------ Available records

/-- R219, R233: CAL's first 150 operations are SETPAT deskew's; ERROP counts in CAL's own trace. -/
theorem test_cal_start :
    (after (.cal 0x2A 0x70) (thenAnswer 150 (.fails true) [])).map
      (fun t => (t.faults, t.port.length, patternRegs t)) =
    some (FaultRegs.mk true 2 0 150, 151, (0, 0x0001)) := by
  decide +kernel

/-! ### Faults (V60 to V63), the step and reset -/

theorem test_fault_chip :
    (stepped { ready 0 [] with prog := [0x01000003, 0x06050F07, 0x02000001], cp := 1, csmask := 0b0011 }).map
      (fun t => (t.faults, t.cp, t.csmask, t.port.length)) =
    some (FaultRegs.mk true 1 1 0, 1, 0b0011, 0) := by
  decide

theorem test_fault_illegal :
    (stepped { ready 0 [] with prog := [0x05000001, 0x00000000], cp := 1 }).map
      (fun t => (t.faults, t.cp, trace t)) =
    some (FaultRegs.mk true 3 1 0, 1, []) := by
  decide

theorem test_fault_transport :
    (after (.wrreg 0x46 0x0008) { thenAnswer 17 (.fails false) [] with csmask := 0b0010, cp := 1 }).map
      (fun t => (t.faults, t.dev.ctrl0, t.dev.chips[1].rxcnt, ((trace t).take 17).map fun op => op.2.2)) =
    some (FaultRegs.mk true 2 1 17, 0x20D, 8,
      [0x00F, 0x00D, 0x20D, 0x10D, 0x30D, 0x00D, 0x20D, 0x00D, 0x20D, 0x00D, 0x20D, 0x10D, 0x30D, 0x10D, 0x30D, 0x00D, 0x20D]) := by
  decide

/-- V62 with the failed write landed. -/
theorem test_fault_landed :
    (after (.wrreg 0x46 0x0008) { thenAnswer 17 (.fails true) [] with csmask := 0b0010 }).map
      (fun t => (t.faults.errop, t.dev.chips[1].rxcnt, t.dev.chips[1].rxsr.extractLsb' 0 8, t.port.length)) = some (17, 8, 0x46, 18) := by
  decide

theorem test_fault_blockRead :
    (after (.snap 0b1 16) (thenAnswer 3 (.fails false) [flat 0x01020304])).map
      (fun t => (t.faults, t.dev.captures, t.dev.capbuf.read 0, t.dev.capbuf.read 3)) =
    some (FaultRegs.mk true 2 0 3, 1, 0x01, 0x04) := by
  decide

/-- R237, R266, R260: a halted sequencer, the end of the stream, an asserted reset. -/
theorem test_step_stops :
    stepped { ready 0 [] with prog := [0x0100000F], faults := { halt := true, err := 3, errcp := 0, errop := 0 } } = none ∧
    stepped { ready 0 [] with prog := [0x0100000F], cp := 1 } = none ∧
    (stepped { State.assertReset (ready 0 []) with cp := 7, csmask := 0 }).map (fun t => (t.cp, t.csmask)) = some (0, 0b1111) := by
  decide

/-- R260: reset asserted before the third write of a BITSLIP. -/
theorem test_reset_midCommand :
    (after (.bitslip 0b1) (thenAnswer 2 .resetFirst [])).map (fun t => (t.cp, trace t, t.dev.ctrl1, t.dev.chips[0].slip)) =
    some (0, control [0, 0x80], 0x80, 1) := by
  decide

theorem test_decodeTableWord : decodeTableWord 32 0x060102C8 = some (.dlytap 1 200 0b0010) ∧ decodeTableWord 32 0 = none := by decide

theorem test_withFetchWord : (stepped (State.reset.withFetchWord 32 0x01000005)).map (fun t => (t.csmask, t.cp)) = some (0b0101, 1) := by
  decide

/-! ### The host (R268) -/

/-- The stream bytes of a word the host writes (R64, big-endian), the word read back, and nothing while a command stream is left. -/
theorem test_host_capbuf :
    (State.reset.hostWriteCapbuf 4095 0x01020304).map
      (fun t => ([16380, 16381, 16382, 16383].map t.dev.capbuf.read, t.hostReadCapbuf 4095 1)) =
      some ([0x01, 0x02, 0x03, 0x04], some [0x01020304]) ∧
    State.reset.hostWriteCapbuf 4096 0 = none ∧
    ({ ready 0 [] with prog := [0x0100000F] } : State).hostWriteCapbuf 0 1 = none := by
  decide

/-- A stream is supplied before the run, and neither during it, nor after its end, nor when the sequencer is halted. -/
theorem test_host_supply :
    (State.reset.supply [0x0100000F]).map (fun t => (t.prog, t.cp)) = some ([0x0100000F], 0) ∧
    ({ ready 0 [] with prog := [0x01000001, 0x01000002], cp := 1 } : State).supply [0x0100000F] = none ∧
    ({ ready 0 [] with prog := [0x01000001], cp := 1 } : State).supply [0x0100000F] = none ∧
    ({ ready 0 [] with prog := [0], faults := { halt := true, err := 3, errcp := 0, errop := 0 } } : State).supply [0x0100000F] = none := by
  decide

/-- R76: a rising BITSLIP bit the host writes slips its chip. -/
theorem test_host_ctrl1 :
    (State.reset.hostWriteCtrl1 0x80).map (fun t => (t.hostReadCtrl1, t.dev.chips[0].slip, t.port)) = some (some 0x80, 1, []) := by
  decide

/-! ### Witnesses: the premises of each statement, met together -/

theorem ready_params (n : Nat) (captures : List Capture) : (ready n captures).params.Wf := by
  show Params.default.Wf
  decide

theorem ready_noStaleFrame (n : Nat) (captures : List Capture) : (ready n captures).NoStaleFrame := by
  have h : ∀ c : Fin 4, Device.atPowerOn.chips[c].rxcnt ≠ 24 := by decide
  exact fun c _ => h c

theorem ready_device (n : Nat) (captures : List Capture) : (ready n captures).dev.Inv where
  memory := rfl
  inside := fun _ h => nomatch h
  counts := by
    show ∀ c : Fin 4, Device.atPowerOn.chips[c].rxcnt ≤ 25
    decide

/-- A command whose chips exist completes from the start state. -/
theorem ready_runs {i : Instr} (h : i.wellFormed = true) (captures : List Capture) :
    ∃ t, exec i (ready (maxOps i) captures) = .next t ∧ t.cp = (ready (maxOps i) captures).cp + 1 := by
  obtain ⟨m, -, h1, h2⟩ := exec_completes h (ready_completes (maxOps i) captures)
  exact ⟨_, h1, h2.cp⟩

/-- The start state with one command in the stream. -/
def loaded (w : Word) : State := { ready 0 [] with prog := [w] }

theorem witness_EncodeOfDecode : decode 0x01000005 = .ok (.setcs 0b0101) := by decide

/-- An unknown `op` on both sides of the known ones, a reserved bit, and the first unknown kind. -/
theorem witness_IllegalWordsRaise :
    (IllegalWord 0x00000000 ∧ IllegalWord 0x0B000000 ∧ IllegalWord 0x01000010 ∧ IllegalWord 0x03000006) ∧
    ∀ w ∈ [0x00000000#32, 0x0B000000#32, 0x01000010#32, 0x03000006#32],
      (loaded w).fetch = some w ∧ (loaded w).env.resetLine = false ∧ (loaded w).faults.halt = false ∧
      (loaded w).work.phase = .idle ∧ (loaded w).work.substep = 0 :=
  ⟨⟨.inl (by decide), .inl (by decide), .inr (.inl (by decide)), .inr (.inr (by decide))⟩, fun w _ => ⟨rfl, rfl, rfl, rfl, rfl⟩⟩

/-- The last known `op`, and the last known kind. -/
theorem witness_IllegalWordsRaise_legal : ¬ IllegalWord 0x0A002A70 ∧ ¬ IllegalWord 0x03000005 := by
  refine ⟨fun h => ?_, fun h => ?_⟩ <;> rcases h with h | h | h
  · exact absurd h (by decide)
  · exact absurd h (by decide)
  · exact absurd h (by decide)
  · exact absurd h (by decide)
  · exact absurd h (by decide)
  · exact absurd h (by decide)

theorem witness_OpcodeRowsFit :
    decode 0x0603061F = .ok (.dlytap 3 31 0b0110) ∧
    0x0603061F#32 &&& (Instr.dlytap 0 0 0).row.mask = (Instr.dlytap 0 0 0).row.pattern ∧
    0x0603061F#32 &&& (Instr.dlytap 3 31 6).row.mask = (Instr.dlytap 3 31 6).row.pattern := by decide

theorem witness_StepRunsTheDecodedCommand :
    (loaded 0x0A002A70).env.resetLine = false ∧ (loaded 0x0A002A70).faults.halt = false ∧
    (loaded 0x0A002A70).fetch = some 0x0A002A70 ∧ decode 0x0A002A70 = .ok (.cal 0x2A 0x70) := by decide

theorem witness_HaltedSequencerHasNoStep :
    let s : State := { loaded 0x0100000F with faults := { halt := true, err := 3, errcp := 0, errop := 0 } }
    s.env.resetLine = false ∧ s.faults.halt = true := by decide

/-- The end of the stream, and a place beyond it. -/
theorem witness_EndOfRunHasNoStep :
    (∀ n ∈ [1, 2], let s : State := { loaded 0x0100000F with cp := n }
      s.env.resetLine = false ∧ s.faults.halt = false ∧ s.prog.length ≤ s.cp) ∧ State.reset.prog.length ≤ State.reset.cp := by decide

theorem witness_AssertedResetComesFirst : (ready 0 []).assertReset.env.resetLine = true := rfl

theorem witness_PlacedWordRuns :
    State.reset.faults.halt = false ∧ decodeTableWord 32 0x0A002A70 = some (.cal 0x2A 0x70) := by decide

theorem witness_StepKeepsTheInvariant : (loaded 0x0100000F).Inv ∧ ∃ t, step (loaded 0x0100000F) = .next t :=
  ⟨{ params := ready_params 0 []
     device := ready_device 0 []
     phase := rfl
     substep := rfl
     fault := by decide
     port := fun _ h => nomatch h }, _, rfl⟩

/-- A step that completes, and one that ends in TransportFailure with the failing write landed or not. -/
theorem witness_WorldIsThePortReplayed :
    ∀ s ∈ [{ ready 3 [] with prog := [0x07010000] }, { thenAnswer 1 (.fails true) [] with prog := [0x07010000] },
        { thenAnswer 1 (.fails false) [] with prog := [0x07010000] }],
      s.params.Wf ∧ ∃ t, step s = .next t := by
  intro s hs
  fin_cases hs <;> exact ⟨ready_params 0 [], _, rfl⟩

/-- The three outcomes. -/
theorem witness_CommandOutcomes :
    (∃ t, exec (.setcs 0) (ready 0 []) = .next t ∧ t.cp = 1) ∧
    (∃ t, exec (.dlytap 4 0 0) (ready 0 []) = .next t ∧ t.faults.halt = true) ∧
    ∃ t, exec (.bitslip 1) (thenAnswer 0 .resetFirst []) = .next t ∧ t.AtReset :=
  ⟨⟨_, rfl, rfl⟩, ⟨_, rfl, rfl⟩, _, rfl, rfl, rfl, rfl, rfl, rfl, rfl, rfl, rfl⟩

/-- A word that is no command, a missing chip, and a failing write that landed or did not. -/
theorem witness_FaultsSetNoFlag :
    ∀ s ∈ [loaded 0x00000000, loaded 0x06050F07, { thenAnswer 1 (.fails true) [] with prog := [0x07010000] },
        { thenAnswer 1 (.fails false) [] with prog := [0x07010000] }],
      ∃ t, step s = .next t ∧ t.faults.halt = true := by
  intro s hs
  fin_cases hs <;> exact ⟨_, rfl, rfl⟩

/-- The first and the last identifier that does not exist, and the least set that names one; then a command that completes. -/
theorem witness_MissingChipIsRefused :
    (∀ chip ∈ [4#3, 7#3], 3 < chip.toNat) ∧ (∀ chips ∈ [0x10#8, 0x80#8, 0x1F#8], chips.extractLsb' 4 4 ≠ 0#4) ∧
    (ready 0 []).work.phase = .idle ∧ (ready 0 []).work.substep = 0 ∧
    (Instr.setcs 0).wellFormed = true ∧ (ready 0 []).NoFault ∧ ∃ t, exec (.setcs 0) (ready 0 []) = .next t :=
  ⟨by decide, by decide, rfl, rfl, rfl, ⟨rfl, rfl⟩, _, rfl⟩

theorem witness_DecodeComesBeforeTheChipCheck :
    (loaded 0x07100001).env.resetLine = false ∧ (loaded 0x07100001).faults.halt = false ∧
    (loaded 0x07100001).fetch = some 0x07100001 := by decide

/-- The first operation fails, the last one fails, and one fails that a WRREG no longer issues. -/
theorem witness_FailingOperationStopsTheCommand :
    (Instr.wrreg 0 0).wellFormed = true ∧
    ∀ k ∈ [0, 49, 50], (thenAnswer k (.fails true) []).params.Wf ∧ (thenAnswer k (.fails true) []).NoTransportFailure k ∧
      ∀ op, ∃ landed, (thenAnswer k (.fails true) []).answerAt k op = .fails landed :=
  ⟨rfl, fun k _ => ⟨ready_params 0 [], thenAnswer_completes k _ _, fun op => ⟨true, thenAnswer_last k _ _ op⟩⟩⟩

/-- Before the first operation, inside the fixed part, after it, inside the part whose length the captures decide, and after the end. -/
theorem witness_ResetAbandonsTheCommand :
    (Instr.wrreg 0 0).wellFormed = true ∧ (Instr.caltaps 3 0x2A).wellFormed = true ∧
    ∀ k ∈ [0, 49, 50, 230, 236], (thenAnswer k .resetFirst []).params.Wf ∧ (thenAnswer k .resetFirst []).NoTransportFailure k ∧
      ∀ op, (thenAnswer k .resetFirst []).answerAt k op = .resetFirst :=
  ⟨rfl, rfl, fun k _ => ⟨ready_params 0 [], thenAnswer_completes k _ _, fun op => thenAnswer_last k _ _ op⟩⟩

/-- A command of each constructor, chip operands at the edge of their range. -/
theorem witness_CommandsCompleteWithinTheirCounts :
    ∀ i ∈ [Instr.setcs 0, .wrreg 0 0, .setpatNone, .setpatRamp, .setpatDeskew, .setpatSync, .setpatCustom, .setpatDual,
        .setfmt true true, .snap 0x0F 65535, .dlytap 3 255 0, .bitslip 0x0F, .caltaps 3 0x80, .sync 0x0F 0x80, .sync 0 0,
        .cal 0xFF 0xFF],
      i.wellFormed = true ∧ (ready (maxOps i) []).NoTransportFailure (maxOps i) :=
  fun i hi => ⟨by revert i; decide, ready_completes _ _⟩

/-- The default layout, and one with every field at the other end of the word. -/
theorem witness_Ctrl0WordFields :
    Params.default.Ctrl0Wf ∧ { Params.default with sclkBit := 0, sdataBit := 27, csLsb := 28 : Params }.Ctrl0Wf := by decide

theorem witness_WrregTrace : (ready 50 []).NoTransportFailure 50 := ready_completes _ _

theorem witness_WrregWritesSelectedChips :
    (ready 50 []).params.Wf ∧ (ready 50 []).NoStaleFrame ∧ (ready 50 []).NoTransportFailure 50 :=
  ⟨ready_params _ _, ready_noStaleFrame _ _, ready_completes _ _⟩

/-- A complete frame left open in chip 0, with `n` operations that complete. -/
def staleFrame (n : Nat) : State :=
  { ready n [] with
    dev := { Device.atPowerOn with
      prev0 := 0x0000000E
      chips := Device.atPowerOn.chips.set 0 { Chip.atPowerOn with rxcnt := 24, rxsr := 0x251234 } } }

theorem staleFrame_completes (n : Nat) : (staleFrame n).NoTransportFailure n :=
  State.noTransportFailure_of_answers (rest := []) (by simp [staleFrame, ready])

theorem staleFrame_open (n : Nat) :
    selects (staleFrame n).params (staleFrame n).dev.prev0 0 = true ∧ (staleFrame n).dev.chips[(0 : Fin 4)].rxcnt = 24 := by
  show selects Params.default 0x0000000E 0 = true ∧
    (Device.atPowerOn.chips.set 0 { Chip.atPowerOn with rxcnt := 24, rxsr := 0x251234 })[(0 : Fin 4)].rxcnt = 24
  decide

theorem witness_WrregFromAnyReceiverState :
    (staleFrame 50).params.Wf ∧ (staleFrame 50).NoTransportFailure 50 ∧
    selects (staleFrame 50).params (staleFrame 50).dev.prev0 0 = true ∧ (staleFrame 50).dev.chips[(0 : Fin 4)].rxcnt = 24 :=
  ⟨ready_params 0 [], staleFrame_completes 50, staleFrame_open 50⟩

theorem witness_SetpatTrace : (ready 150 []).NoTransportFailure 150 := ready_completes _ _

/-- With no frame left open, and with one. -/
theorem witness_SetpatSelectsThePattern :
    ∀ s ∈ [ready 150 [], staleFrame 150], s.params.Wf ∧ s.NoTransportFailure 150 := by
  intro s hs
  fin_cases hs
  · exact ⟨ready_params _ _, ready_completes _ _⟩
  · exact ⟨ready_params 0 [], staleFrame_completes _⟩

theorem witness_SetfmtWritesTheFormat :
    ∀ s ∈ [ready 50 [], staleFrame 50], s.params.Wf ∧ s.NoTransportFailure 50 := by
  intro s hs
  fin_cases hs
  · exact ⟨ready_params _ _, ready_completes _ _⟩
  · exact ⟨ready_params 0 [], staleFrame_completes _⟩

theorem witness_SerialCommandsFrame :
    ∀ i ∈ [Instr.wrreg 0xFF 0xFFFF, .setpatNone, .setpatRamp, .setpatDeskew, .setpatSync, .setpatCustom, .setpatDual,
        .setfmt false true],
      isSerial i = true ∧ (ready (maxOps i) []).params.Wf ∧
      ∃ t, exec i (ready (maxOps i) []) = .next t ∧ t.cp = (ready (maxOps i) []).cp + 1 :=
  fun i hi => ⟨by revert i; decide, ready_params _ _, ready_runs (by revert i; decide) []⟩

/-- The default layout, and one with the fields in the opposite order. -/
theorem witness_Ctrl1WordFields :
    Params.default.Ctrl1Wf ∧
    { Params.default with rstLsb := 0, tapLsb := 16, bitslipLsb := 27, snapBit := 31 : Params }.Ctrl1Wf := by decide

theorem witness_DlytapLoadsItsLanes :
    (ready 3 []).params.Wf ∧ (3#3).toNat = (3 : Fin 4).val ∧ (0#3).toNat = (0 : Fin 4).val ∧ (ready 3 []).NoTransportFailure 3 :=
  ⟨ready_params _ _, rfl, rfl, ready_completes _ _⟩

theorem witness_BitslipPulsesItsChips :
    (ready 3 []).params.Wf ∧ 0x0F#8 = 0#4 ++ 0b1111#4 ∧ 0x00#8 = 0#4 ++ 0b0000#4 ∧ (ready 3 []).NoTransportFailure 3 :=
  ⟨ready_params _ _, by decide, by decide, ready_completes _ _⟩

------------

Your goal:
Beginning with the line that has "(∀ chip ∈ [4#3, 7#3], 3" and ending with the line that has "i.wellFormed = true ∧", set down the lines above exactly and include no others.

Task response:
    (∀ chip ∈ [4#3, 7#3], 3 < chip.toNat) ∧ (∀ chips ∈ [0x10#8, 0x80#8, 0x1F#8], chips.extractLsb' 4 4 ≠ 0#4) ∧
    (ready 0 []).work.phase = .idle ∧ (ready 0 []).work.substep = 0 ∧
    (Instr.setcs 0).wellFormed = true ∧ (ready 0 []).NoFault ∧ ∃ t, exec (.setcs 0) (ready 0 []) = .next t :=
  ⟨by decide, by decide, rfl, rfl, rfl, ⟨rfl, rfl⟩, _, rfl⟩

theorem witness_DecodeComesBeforeTheChipCheck :
    (loaded 0x07100001).env.resetLine = false ∧ (loaded 0x07100001).faults.halt = false ∧
    (loaded 0x07100001).fetch = some 0x07100001 := by decide

/-- The first operation fails, the last one fails, and one fails that a WRREG no longer issues. -/
theorem witness_FailingOperationStopsTheCommand :
    (Instr.wrreg 0 0).wellFormed = true ∧
    ∀ k ∈ [0, 49, 50], (thenAnswer k (.fails true) []).params.Wf ∧ (thenAnswer k (.fails true) []).NoTransportFailure k ∧
      ∀ op, ∃ landed, (thenAnswer k (.fails true) []).answerAt k op = .fails landed :=
  ⟨rfl, fun k _ => ⟨ready_params 0 [], thenAnswer_completes k _ _, fun op => ⟨true, thenAnswer_last k _ _ op⟩⟩⟩

/-- Before the first operation, inside the fixed part, after it, inside the part whose length the captures decide, and after the end. -/
theorem witness_ResetAbandonsTheCommand :
    (Instr.wrreg 0 0).wellFormed = true ∧ (Instr.caltaps 3 0x2A).wellFormed = true ∧
    ∀ k ∈ [0, 49, 50, 230, 236], (thenAnswer k .resetFirst []).params.Wf ∧ (thenAnswer k .resetFirst []).NoTransportFailure k ∧
      ∀ op, (thenAnswer k .resetFirst []).answerAt k op = .resetFirst :=
  ⟨rfl, rfl, fun k _ => ⟨ready_params 0 [], thenAnswer_completes k _ _, fun op => thenAnswer_last k _ _ op⟩⟩

/-- A command of each constructor, chip operands at the edge of their range. -/
theorem witness_CommandsCompleteWithinTheirCounts :
    ∀ i ∈ [Instr.setcs 0, .wrreg 0 0, .setpatNone, .setpatRamp, .setpatDeskew, .setpatSync, .setpatCustom, .setpatDual,
        .setfmt true true, .snap 0x0F 65535, .dlytap 3 255 0, .bitslip 0x0F, .caltaps 3 0x80, .sync 0x0F 0x80, .sync 0 0,
        .cal 0xFF 0xFF],
      i.wellFormed = true ∧ (ready (maxOps i) []).NoTransportFailure (maxOps i) :=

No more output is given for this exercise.